James, let me say first that this is one of the best discussions I've had of this film anywhere, so thanks for your intelligent and passionate engagement.

My problems with the exposition definitely tend more heavily toward the most basic information I think we need to know to understand the characters' motivations, especially in the second half of the film.

It's easy to watch a mostly silent antihero type kicking ass. Less easy to relate to the same character when she seems to shift gears into being suddenly -- and I think rather baselessly -- remorseful, scared, etc.

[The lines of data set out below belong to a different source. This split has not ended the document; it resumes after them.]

-- ==== Sys2Proof/Machine/Sched.lean ====
section
/-! DEFINITION. Work queues and launch records (20 R452-R457), admission (01 R40, 20 R455), ready queues, ageing, binding and the choice
of gangs to pre-empt (20 R464-R466), deadlines (20 R469) and the clearing of failed domains (19 R451). -/

namespace Sys2Proof.Machine

/-! ## Status words (R456) -/

/-- Where a record's answer goes: partition, STAT, DONE, work queue and index of the record. -/
structure Answer where
  part : Nat
  stat : Nat
  done : Nat
  wq : Nat
  idx : W64
  deriving DecidableEq, Repr

/-- An 8-byte word that the keystone writes: its place; or why it cannot, none where the access is held. -/
def State.ksWord (s : State) (part va : Nat) (p : Perm) : Except (Option AccFail) (Snap × State) :=
  if va % 8 ≠ 0 then .error (some (accFail 5 va)) else s.ioReach part p va 8

/-- The damaged table entry that the walk of a failed access met is reported (R511). -/
def State.ksMet (s : State) (part : Nat) (e : Option AccFail) : State :=
  match e with
  | some f => s.ioMet part f
  | none => s

/-- A word that the keystone writes lies in a page that is being moved (R495), or in a cantilever page without room (R496): its place there. -/
def State.wordHeld (s : State) (part va : Nat) (p : Perm) : Option (Option Nat) :=
  if va = 0 then none
  else match s.ksWord part va p with
    | .error none => some none
    | .error (some _) => none
    | .ok (sn, s) =>
      match s.cantTake (sn.pieces va 8) with
      | .error l => some (some l)
      | .ok _ => none
/-- The answer of a record has to wait. -/
def State.answerHeld (s : State) (a : Answer) : Bool := (s.wordHeld a.part a.stat permW).isSome || (s.wordHeld a.part a.done permRW).isSome
/-- An answer that waits for room in a cantilever page is reported (R496). -/
def State.answerWaits (s : State) (a : Answer) : State :=
  [s.wordHeld a.part a.stat permW, s.wordHeld a.part a.done permRW].foldl (fun s h => match h with
    | some (some l) => s.overcommit l
    | _ => s) s

/-- The event of a word that could not be written, or of a record refused with code 13 (R456, R512). -/
def State.answerLost (s : State) (a : Answer) (serial : Nat) : State :=
  s.postEventH a.part 11 ((s.eventHeader a.part 11 none).set 1 (BitVec.ofNat 64 (serial <<< 32)))
    [BitVec.ofNat 64 (a.wq % 1024), a.idx, BitVec.ofNat 64 serial]

/-- The status word is written, then DONE is raised (R456). -/
def State.answer (s : State) (a : Answer) (word : W64) : State :=
  let serial := fld word 0 32
  let s :=
    if a.stat = 0 then s
    else match s.ksWord a.part a.stat permW with
      | .error e => (s.ksMet a.part e).answerLost a serial
      | .ok (sn, s) =>
        let (ok, s) := s.ioWrite a.part sn a.stat (toBytes 8 word.toNat)
        if ok then s else s.answerLost a serial
  if a.done = 0 then s
  else match s.ksWord a.part a.done permRW with
    | .error e => (s.ksMet a.part e).answerLost a serial
    | .ok (sn, s) => (s.ioRaise (sn.place a.done)).2

/-- The end status of R456. -/
def statusWord (fin err node serial : Nat) : W64 := BitVec.ofNat 64 (fin <<< 56 ||| err <<< 48 ||| node <<< 32 ||| serial)

/-- A refused record (R456). -/
def State.refuse (s : State) (a : Answer) (code : Nat) : State :=
  if code = 13 then s.answerLost a 0 else s.answer a (statusWord 1 code 0 0)

/-! ## Records (R453, R454) -/

def WqRegs.none0 : WqRegs := ⟨0, 0, 0, 0, [], false⟩
def State.wq (s : State) (n : Nat) : WqRegs := vget s.wqs n .none0
def State.setWq (s : State) (n : Nat) (q : WqRegs) : State := { s with wqs := vset s.wqs n q }
def WqRegs.part (q : WqRegs) : Nat := fld q.w1 61 3
def WqRegs.logn (q : WqRegs) : Nat := fld q.w0 52 4

/-- The keystone takes the tail word of a queue as it now stands (R453); one whose page moves is read later (R495). -/
def State.readTail (s : State) (n : Nat) : State :=
  let q := s.wq n
  let va := fld q.w1 0 52
  if va % 8 ≠ 0 then s
  else match s.ioReach q.part permR va 8 with
    | .ok (sn, s) =>
      let (b, s) := s.readBytes sn va 8
      s.setWq n { q with tail := BitVec.ofNat 64 (ofBytes b), due := false }
    | .error none => s.setWq n { q with due := true }
    | .error (some f) => s.ioMet q.part f

/-- Where the answer of a record of queue n goes. -/
def answerOf (q : WqRegs) (n : Nat) (w : List W64) (idx : W64) : Answer :=
  { part := q.part, stat := fld (wd w 7) 0 52, done := fld (wd w 6) 0 52, wq := n, idx := idx }

def recKind (w : List W64) : Nat := fld (wd w 0) 60 4
def recObj (w : List W64) : Nat := fld (wd w 0) 0 52
def recRegion (w : List W64) : Nat := fld (wd w 1) 0 44
def goNnode (w : List W64) : Nat := fld (wd w 0) 0 13
def goNedge (w : List W64) : Nat := fld (wd w 2) 0 15

/-- The words of a partition at an address, as they stand; none where they cannot be read. -/
def State.peekWords (s : State) (part va n : Nat) : List W64 :=
  match s.ioReach part permR va (8 * n) with
  | .ok (sn, s) => (List.range n).map fun i => BitVec.ofNat 64 (ofBytes (s.rdV sn (va + 8 * i) 8))
  | .error _ => []

/-- What the keystone reads for a record is settled first (R167, R169): an image and a generation record, or a graph object with its nodes,
edges and templates; and the blocks of its region. -/
def State.touchRecord (s : State) (part : Nat) (w : List W64) : State :=
  let s := match s.chain (recRegion w) with
    | .ok c => c.foldl (fun (s : State) (e : Nat × List W64) => s.recall e.1 128) s
    | .error _ => s
  if recKind w = 1 then (s.touch part permR (recObj w) 128).touch part permRW (fld (wd w 4) 0 52) 64
  else
    let s := s.touch part permR (recObj w) 64
    let o := s.peekWords part (recObj w) 8
    let nodes := fld (wd o 1) 0 52
    let s := (s.touch part permR nodes (64 * goNnode o)).touch part permR (fld (wd o 3) 0 52) (8 * goNedge o)
    (List.range (goNnode o)).foldl (fun s i => match s.peekWords part (nodes + 64 * i) 2 with
      | [a, b] => if fld a 60 4 = 1 then s.touch part permR b.toNat 128 else s
      | _ => s) s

But I'd go a little further than that and argue that, while I agree we don't really need or want the quantity of world-building backstory the source novel might offer, Glazer's obsession with refining the sleek minimalism of the film's first half does irreparable harm to his conflicting wish that we understand and care about his protagonist in an entirely different mode halfway through the film. He sets up nothing. To the point where we can't even know if she's got any kind of reasonable chance of getting away once she runs (Elephant Man clearly didn't -- did she know that all along or not?) and the suspense that might have been there if we'd know just a smidgen more about the Motorcycle Man's connection to her or his psychic search capabilities or whatever, fell flat for me.

When storytellers are delving into the reality of what it would be like to experience true alien contact, to even try to relate or communicate or interact with something that is wholly other, they don't tend to settle on the alien itself as a hero. And if they do, it would almost certainly work better in a novel, where we'd have direct access to whatever passes for the creature's "thoughts."

Since none of that is really suited to film, I'd say there are very sound reasons that, say, the Monolith isn't the protagonist of 2001 and the planet Solaris isn't the hero of SOLARIS. We need to experience those radical others through some kind of more relatably "human" consciousness, even (robot) HAL or (projection of Kris' gulit/memory) Rheya.